Als vertrauensbildende Maßnahme empfiehlt Ischinger einen gemeinsamen Raketenabwehrschirm von EU, USA und Russland: gegen potenzielle Bedrohungen aus dem Iran oder Nordkorea. Der militärstrategische Experte befürwortete eine Kooperation bei der Raketenabwehr beispielsweise mit Radarzentren in gemeinsamer Verantwortung. Die Souveränität aller Beteiligten bleibe unangetastet.

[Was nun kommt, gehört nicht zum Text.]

-- ==== Sys2Proof/Syntax.lean ====
section
/-! DEFINITION. The operations of TTW as syntax: one constructor for each row of spec/opcode_table.json, each with its operand word,
and the ports on which operation words are presented (spec/10_state.md R35 to R38). -/

namespace Sys2Proof

/-- Where an operation word is presented. No word of TTW carries an operation select (R92): the port says which operation is meant,
and at the classifier's and the permission decoder's ports the level comes beside the word (R38, R87, R144). -/
inductive Port where
  /-- The request port: REQ words, operation `walk` (R35). -/
  | request
  /-- The memory reader's port: RDREQ words, operation `read_u64` (R37). -/
  | reader
  /-- AddressDecomposer's port: VA words (R38). -/
  | decomposer
  /-- EntryClassifier's port: a DESC word and the level it is read at (R38). -/
  | classifier (level : Level)
  /-- PermissionDecoder's port: a DESC word and the level the caller asserts it was read at (R38, R144). -/
  | permissions (level : Level)
  /-- PermissionDecoder's output line USER_EXEC alone (R136), with the asserted level (R144). -/
  | userExecLine (level : Level)
  /-- PermissionDecoder's output line PRIV_EXEC alone (R137), with the asserted level (R144). -/
  | privExecLine (level : Level)
  /-- PermissionDecoder's four read and write output lines (R138 to R141), with the asserted level (R144). -/
  | accessLines (level : Level)
  deriving DecidableEq, Repr

/-- A DESC word with the level at which the caller asserts it was read (R144). -/
structure AssertedEntry where
  word : Word64
  level : Level
  deriving DecidableEq, Repr

/-- Why an operation word is no word of its port. -/
inductive DecodeError where
  /-- Every format has one fixed length (R80). -/
  | wrongLength (port : Port) (bytes : Nat)
  /-- RDREQ has 73 bits; in whole bytes the 7 bits above them are not part of it and must be 0 (log entry 3). -/
  | rdreqPadding
  deriving DecidableEq, Repr

/-- The operations: one constructor per row of spec/opcode_table.json. -/
inductive Instr where
  /-- `decompose` (R110). -/
  | decompose (va : Word64)
  /-- `classify.invalid` (R121). -/
  | classifyInvalid (entry : Word64) (level : Level)
  /-- `classify.block` (R122). -/
  | classifyBlock (entry : Word64) (level : Level)
  /-- `classify.table` (R123). -/
  | classifyTable (entry : Word64) (level : Level)
  /-- `classify.page` (R124). -/
  | classifyPage (entry : Word64) (level : Level)
  /-- `decode_permissions` (R135), with the level the caller asserts (R144). -/
  | decodePermissions (entry : Word64) (level : Level)
  /-- `decode_permissions.uxn_clear` (R136): both values of UXN, as the row's note says. -/
  | permUxnClear (entry : AssertedEntry)
  /-- `decode_permissions.pxn_clear` (R137): both values of PXN, as the row's note says. -/
  | permPxnClear (entry : AssertedEntry)
  /-- `decode_permissions.ap0` (R138). -/
  | permAp0 (entry : AssertedEntry)
  /-- `decode_permissions.ap1` (R139). -/
  | permAp1 (entry : AssertedEntry)
  /-- `decode_permissions.ap2` (R140). -/
  | permAp2 (entry : AssertedEntry)
  /-- `decode_permissions.ap3` (R141). -/
  | permAp3 (entry : AssertedEntry)
  /-- `walk` (R150). -/
  | walk (tableBase va : Word64)
  /-- `read_u64` (R50): consumed from the memory reader. -/
  | readU64 (tableBase : Word64) (index : Index)
  deriving DecidableEq, Repr

end Sys2Proof
end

Gegen die Mehrheitsmeinung der Bundesregierung spreche strategisch alles für die Einbeziehung der Türkei, sagte Ischinger auf eine Zuhörerfrage. Es sei ein Fehler, hinter die dem Land schon seit Jahrzehnten gemachten Versprechungen zurückzufallen.
In Nürtingen aufgewachsen, freut sich der 65-Jährige, nun häufiger „in seine schwäbische Heimat zurückzukehren“. Als „außenpolitischer Praktiker“ begrüße er jede Art von offenem und kritischem Dialog mit Studierenden der Friedens- und Konfliktforschung. „Man kann sehr unterschiedlicher Meinung darüber sein, ob Deutschland eine Nato braucht“, oder sich weiter in Afghanistan engagieren solle. Es gebe keinen gerechten oder notwendigen Krieg, betonte Ischinger. „Krieg kann immer nur das geringere Übel sein.“ An der Uni Tübingen will er ein Seminar zur internationalen Krisendiplomatie anbieten.
Vor dem Eingang mahnten Transparente der Tübinger Friedensgruppen: „Deutschland – drittgrößter Waffenexporteur“ oder „Ohne Rüstung leben“. Der Arbeitskreis „Universität in ziviler Verantwortung“ sieht in Ischingers Honorarprofessur die Gefahr einer „Militarisierung von Forschung und Lehre“.